On the trail of the obesity paradox

The obesity paradox refers to the phenomenon that overweight or obesity in patients with diseases, for which obesity and its metabolic sequelae constitute risk factors, may be protective and hence associated with decreased mortality. Gruberg et al. (1) observed that overall mortality was significantly higher in patients with coronary artery disease after percutaneous coronary intervention and normal body mass index (BMI) compared to overweight subjects. Since then, a number of studies, often encompassed by the term “reverse epidemiology”, found that obesity or overweight, mostly defined by BMI, were associated with improved survival in chronic heart failure (CHF) (2), after acute myocardial infarction (3), and after cardiac surgery (4).

Noteworthy, significant heterogeneity was found across studies supporting the presence of the obesity paradox (5) and existence remains a point of debate, because it is mostly observed when BMI is used to define obesity. Inherent limitations of BMI as an index of adiposity, as well as methodological biases and the presence of confounding factors, may account for the observed discrepant findings of clinical studies. Importantly, BMI doses not take into account body composition phenotypes and metabolic variables. Nevertheless, it is clinically relevant to understand if and how obesity-related mechanism beneficially modulate pathophysiological processes leading to heart failure.

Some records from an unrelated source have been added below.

/-- What the image's opaque regions stand for (R350). -/
def Tile.opaque_ (t : Tile) (token : Nat) : Opaque :=
  { token := token, k := t.k, vec := t.vec, streams := t.streams, raisers := t.sems.raiser, mx := t.mx, lag := t.eng.lag,
    nextCmd := t.eng.next, stepStart := t.survey.stepStart, stepCycle := t.survey.stepCycle, waits := t.survey.waits }

/-- The next token. -/
def State.nextToken (s : State) : Nat := s.opaques.length + 1

/-! ## ctxsave (R357, R381) -/

/-- Whether everything that a ctxsave waits for at its own tile is over (R357): its segment closed, the commands presented, sparse
operations, elements of read streams already requested, and filled elements of write streams. -/
def Tile.drained (t : Tile) : Bool :=
  !t.seg.pendingEntry && t.sems.pend.isEmpty && t.eng.queue.isEmpty && t.eng.held.isEmpty && t.eng.released.isEmpty &&
  !(t.mx.queue.any fun (x : MxCmd) => x.sparse && x.presented && !x.empty && !x.done) &&
  t.streams.all.all fun (st : Stream) => st.nextElem.isNone

/-- The tiles of a run's gang whose runs have not ended. -/
def State.gangTiles (s : State) (r : Run) : List TileNo :=
  match s.launch r.launch with
  | none => []
  | some l => match l.gangs.find? (fun (g : Gang) => g.index = r.gang) with
    | none => []
    | some g => g.ranks.filterMap fun p => match p with
      | .onTile t | .saving t _ | .restoring t _ => some t
      | _ => none

/-- Whether a tile has finished step 3 of its ctxsave (R381). -/
def Tile.saveReady (t : Tile) : Bool := t.priv.ctxState = 0b10 || (t.priv.saving.isSome && t.drained)

/-- Whether the gang drain lets a tile write its image (R381). -/
def State.gangDrained (s : State) (tn : TileNo) : Bool :=
  (s.tile tn).drained &&
  match (s.tile tn).run with
  | none => true
  | some r => ((s.gangTiles r).all fun t => (s.tile t).saveReady) &&
      !(s.signals.any fun (g : Signal) => g.launch = r.launch && g.gang = r.gang)

/-- Values of a kernel's registers, queues and semaphores. -/
structure Leftover where
  n : Vector Scalar 32
  sq : Vector Scalar 16
  g : Vector Guard 16
  vec : VecState
  streams : Vector (Option Stream) 8
  shapes : Vector (Option Shape) 8
  sems : Vector (BitVec 32) 64
  deriving DecidableEq, Repr, Inhabited

/-- What a ctxsave leaves in the kernel's registers, queues and semaphores, which is not defined (R357): a free value (log 8). -/
opaque leftover : Nat → Leftover

/-- The kernel's registers, queues and semaphores after a ctxsave (R357); g0 and m0 stay as R61 and R63 fix them. No access of its streams
is under way. -/
def Tile.undefined (t : Tile) (u : Leftover) : Tile :=
  let quiet := fun (st : Stream) => { st with presented := false, queue := [], due := [], fault := none, loc := none }
  { t with
    k := { t.k with n := u.n, sq := u.sq, g := vset u.g 0 (vget guardsStart 0) },
    vec := { u.vec with m := vset u.vec.m 0 (vget VecState.start.m 0) }, shapes := u.shapes,
    streams := { t.streams with regs := vmk 8 fun k => (vget u.streams k).map quiet, old := [] },
    sems := { t.sems with cnt := u.sems } }

/-- The ctxsave of the acting tile completes (R357): the image stands in the save bay and CTX_STATE is 0b10; the trace records of what ended
meanwhile are published (R455). -/
def execContextSaveDone (s : State) : Host.Outcome State Fault Refusal :=
  match s.me.priv.saving with
  | none => .next s
  | some a =>
    if !s.gangDrained s.cur then .next s
    else
      let s0 := s.flushTrace s.cur
      let t := s0.me
      let tok := s.nextToken
      let t1 : Tile :=
        { t with spad := t.spad.put Config.saveBay (t.image 0x43544B31 a tok), checker := none,
                 priv := { t.priv with ctxState := 0b10, saving := none, wdogNs := 0, waitSem := none } }
      .next { s0.setMe (t1.undefined (leftover s0.free)) with opaques := s.opaques ++ [t.opaque_ tok], free := s0.free + 1 }

/-! ## ctxload (R358) -/

/-- A little-endian number of an image. -/
def imgNat (m : List Byte) (off n : Nat) : Nat := leAt m off n

/-- Whether packed tags hold the code 0b11. -/
def badTags (n count : Nat) : Bool := (List.range count).any fun k => decide (n / 4 ^ k % 4 = 3)

/-- The word to which the POISON of an image is charged that was not POISON in the context saved: not defined, a free value of the image and
of the place in it (log 42). -/
opaque strayWord : List Byte → Nat → BadWord

/-- A word such as a kernel's own POISON may name without another partition's memory (R358): of a scratchpad bank or of the accumulators. -/
def BadWord.near (w : BadWord) : BadWord := { unit := 4 + w.unit % 2, place := w.place % 0x40000 / 8 * 8 }

/-- A tag of packed tags of an image, for the value at a byte of it: POISON keeps the word that the saved value's had (log 22). -/
def tagAt (m : List Byte) (off n k : Nat) (old : Tag) : Tag :=
  (Tag.ofCode (n / 4 ^ k % 4) (match old with | .poison o => o | _ => (strayWord m off).near)).getD .valid

/-- Whether bytes of an image are not all zero. -/
def someByte (m : List Byte) (off n : Nat) : Bool := ((m.drop off).take n).any fun b => decide (b ≠ 0)

/-- The slot of a number. -/
def slotOf (n : Nat) : Option Slot := Slot.all.find? fun s => s.idx = n

/-- The slots that deliver scalar pushes: all but C; vector pushes: M and V slots; mask pairs: V slots. -/
def scalarSlot (n : Nat) : Bool := n = 0 || n = 1 || (decide (3 ≤ n) && decide (n ≤ 8))
/-- The slots that deliver vector pushes. -/
def vectorSlot (n : Nat) : Bool := decide (3 ≤ n) && decide (n ≤ 6)
/-- The slots that deliver mask pairs. -/
def maskSlot (n : Nat) : Bool := n = 5 || n = 6

/-- Whether a scalar record's word breaks Table 17.6. -/
def badScalarWord (w : Nat) : Bool :=
  let d := w / 2 ^ 48 % 64
  decide (w / 2 ^ 56 = 0) || decide (40 < w / 2 ^ 56) || decide (w / 2 ^ 54 % 4 = 3) || decide (w / 2 ^ 40 % 16 ≠ 1) ||
    decide (w % 2 ^ 40 ≠ 0) || !scalarSlot (w / 2 ^ 44 % 16) || (decide (32 ≤ d) && decide (d < 54)) || d = 62

/-- Whether a vector record's word breaks Table 17.6. -/
def badVectorWord (w : Nat) : Bool :=
  let d := w / 2 ^ 48 % 64
  let k := w / 2 ^ 40 % 16
  let sl := w / 2 ^ 44 % 16
  decide (w / 2 ^ 56 = 0) || decide (40 < w / 2 ^ 56) || decide (w % 2 ^ 40 ≠ 0) ||
    (if k = 3 then !vectorSlot sl || (decide (16 ≤ d) && decide (d < 54)) || d = 62
     else if k = 4 then !maskSlot sl || d = 0 || decide (4 ≤ d) else true)

/-- Whether record words stand in the order of R351. -/
def inRecordOrder : List Nat → Bool
  | w :: v :: rest =>
    (decide (w / 2 ^ 56 < v / 2 ^ 56) ||
      (w / 2 ^ 56 = v / 2 ^ 56 && decide (w / 2 ^ 44 % 16 ≤ v / 2 ^ 44 % 16))) && inRecordOrder (v :: rest)
  | _ => true

/-- Whether a snapshot of the image breaks R358. -/
def badSnapshot (m : List Byte) (off : Nat) : Bool :=
  let st := imgNat m (off + 0x808) 8
  let store : Store := { bytes := ((List.range 0x808).zip ((m.drop off).take 0x808)), poison := [] }
  decide (st / 2 ^ 14 ≠ 0) || decide (st % 256 / 2 ≠ 0) || someByte m (off + 0x810) 0x30 ||
    (st % 2 = 1 && (decide (39 < st / 256 % 64) || !(recordCands store Config.spadBytes 0 0 0).isEmpty))

/-- Whether an architectural region of an image breaks R358 (sub-cause 0x5). -/
def badRegion (m : List Byte) : Bool :=
  let nsf := imgNat m 6 1
  let nvf := imgNat m 7 1
  let sw := (List.range (min nsf 64)).map fun k => imgNat m (0x1340 + 16 * k + 8) 8
  let vw := (List.range (min nvf 32)).map fun k => imgNat m (0x1740 + 144 * k + 0x88) 8
  badTags (imgNat m 0x140 8) 32 || badTags (imgNat m 0x1C8 4) 16 || someByte m 0x1CC 4 || someByte m 0x1D4 4 ||
  ((List.range 16).any fun k => badTags (imgNat m (0x240 + 0x88 * k + 0x80) 8) 32 || badTags (imgNat m (0xAC0 + 0x88 * k + 0x80) 8) 32) ||
  decide (64 < nsf) || decide (32 < nvf) || sw.any badScalarWord || vw.any badVectorWord ||
  !inRecordOrder sw || !inRecordOrder vw ||
  ((List.range (min nvf 32)).any fun k => badTags (imgNat m (0x1740 + 144 * k + 0x80) 8) 32) ||
  someByte m (0x1340 + 16 * min nsf 64) (0x400 - 16 * min nsf 64) ||
  someByte m (0x1740 + 144 * min nvf 32) (0x1200 - 144 * min nvf 32) ||
  someByte m 0x218 0x28 || decide (imgNat m 0x20 8 / 2 ^ 45 ≠ 0) || someByte m 0x3D 3 || someByte m 0x60A2 6 ||
  decide (imgNat m 0x60B8 8 / 64 ≠ 0) || someByte m 0x60C0 0x40 || someByte m 0xE500 0xB00 ||
  (List.range 16).any fun k => badSnapshot m (0x6100 + 0x840 * k)

/-- The first ctxload check that an image fails, by its sub-cause (17 Table 17.4). -/
def loadFault (m : List Byte) (kernelId : Word) : Option Nat :=
  if imgNat m 0 4 ≠ 0x43544B31 then some 1
  else if imgNat m 4 2 ≠ 1 then some 2
  else if imgNat m 8 8 ≠ kernelId.toNat then some 3
  else if imgNat m 0x38 4 ≠ crc32 (opaqueRegions.map fun r => (m.drop r.1).take r.2).flatten then some 4
  else if badRegion m then some 5
  else none

/-- What the bytes of an image that no ctxsave wrote restore in its opaque regions (R358): not defined, a free value of the bytes
(log 42). -/
opaque foreignContext : List Byte → Opaque

/-- Whether POISON names a word that is no other partition's (R358). -/
def Tag.near : Tag → Bool
  | .poison o => decide (o = o.near)
  | _ => true

/-- Whether an element of a stream is such. -/
def Elem.near : Elem → Bool
  | .scalar x => x.tag.near
  | .vector x => (vlist x).all fun l => l.tag.near

/-- Whether a sticky operation is one that an issue of a kernel leaves in its slot (R69, R138, R143). -/
def Sticky.kernels (st : Sticky) (slot : Slot) : Bool :=
  st.op = .nop || ((privileged st.op).isNone && !st.op.oneShot && (st.op.wordFault st.ext.isSome).isNone && st.latch.tag.near &&
    st.stepBy.tag.near &&
    (match decodeSlot slot.kind (encode st.op) with | .ok i => i = st.op | .error _ => false))

/-- Whether a stream is one that an sbind of a kernel could have bound, with the indices that gpushes could have pushed (R271 to R275), and
with no request past its translation (R390). -/
def Stream.within (st : Stream) (t : Tile) : Bool :=
  (patternCands t st.pat).isEmpty && decide (st.buf.length ≤ 8 ∧ st.queue.length ≤ 8 ∧ st.idx.length ≤ 24) && st.loc.isNone &&
  (st.buf.all Elem.near) && (st.queue.all fun r => (r.val.map Elem.near).getD true) && (st.idx.all fun i => i.val.tag.near) &&
  st.idx.all fun i => (elementCands t st.pat
    { base := (gatherAddr st.pat i.val.v).toNat, levels := [], align := st.pat.elem.1, span := st.pat.elem.2 }).isEmpty

/-- Whether an engine command is one that a kernel of the tile's image could have issued (R271, R285). -/
def CmdBody.within (b : CmdBody) (t : Tile) : Bool :=
  match b with
  | .xfer x => (sideCands t x).isEmpty && decide (x.sem < 64) && (!x.remote || decide (x.rank < t.gangSize))
  | .ssig r k n => decide (k < 64 ∧ n < 2 ^ 32) && (r.map fun q => decide (q < t.gangSize)).getD true
  | .sinit k n => decide (k < t.img.nsems ∧ n < 2 ^ 32)
  | .mxsig k => decide (k < t.img.nsems)
  | .launch bs => decide (bs.length = 0x140) && launchReserved.all fun p => word (leNat ((bs.drop p.1).take 8)) &&& p.2 = 0
  | _ => true

/-- Whether a matrix command is one that a kernel of the tile's image could have issued (R265). -/
def MxOp.within (op : MxOp) (t : Tile) : Bool :=
  match op with
  | .zero blk => decide (blk < 16)
  | .go c _ sem _ => (c.goCands t.img.scratch).isEmpty && (match sem with | some k => decide (k < t.img.nsems) | none => true)
  | .drain addr blk fmt rowsM1 pitch _ => decide (blk < 16 ∧ rowsM1 < 64) && drainFmtOk fmt &&
      (spadCands t [] ((List.range (rowsM1 + 1)).map fun (m : Nat) => Touch.range (addr + m * pitch : Nat) (8 * fmtWidth fmt))).isEmpty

A high body fat ratio and certain fat distribution pattern, which are prevalent in subjects with high BMI, are correlated with a pro-inflammatory status. Systemic chronic low-grade inflammation is mechanistically linked to obesity related disease, e.g., atherosclerosis. Metabolic factors associated with obesity, e.g., hyperglycemia and hypercholesterinemia, elicit hematopoietic rewiring and epigenetic remodeling in bone marrow precursors (6-8). Moreover, the onset of obesity is characterized by accumulation of proinflammatory myeloid cells in many tissues (9). Clinically, obesity is associated with higher leukocyte blood counts and other markers of systemic inflammation which can already be observed in children (10).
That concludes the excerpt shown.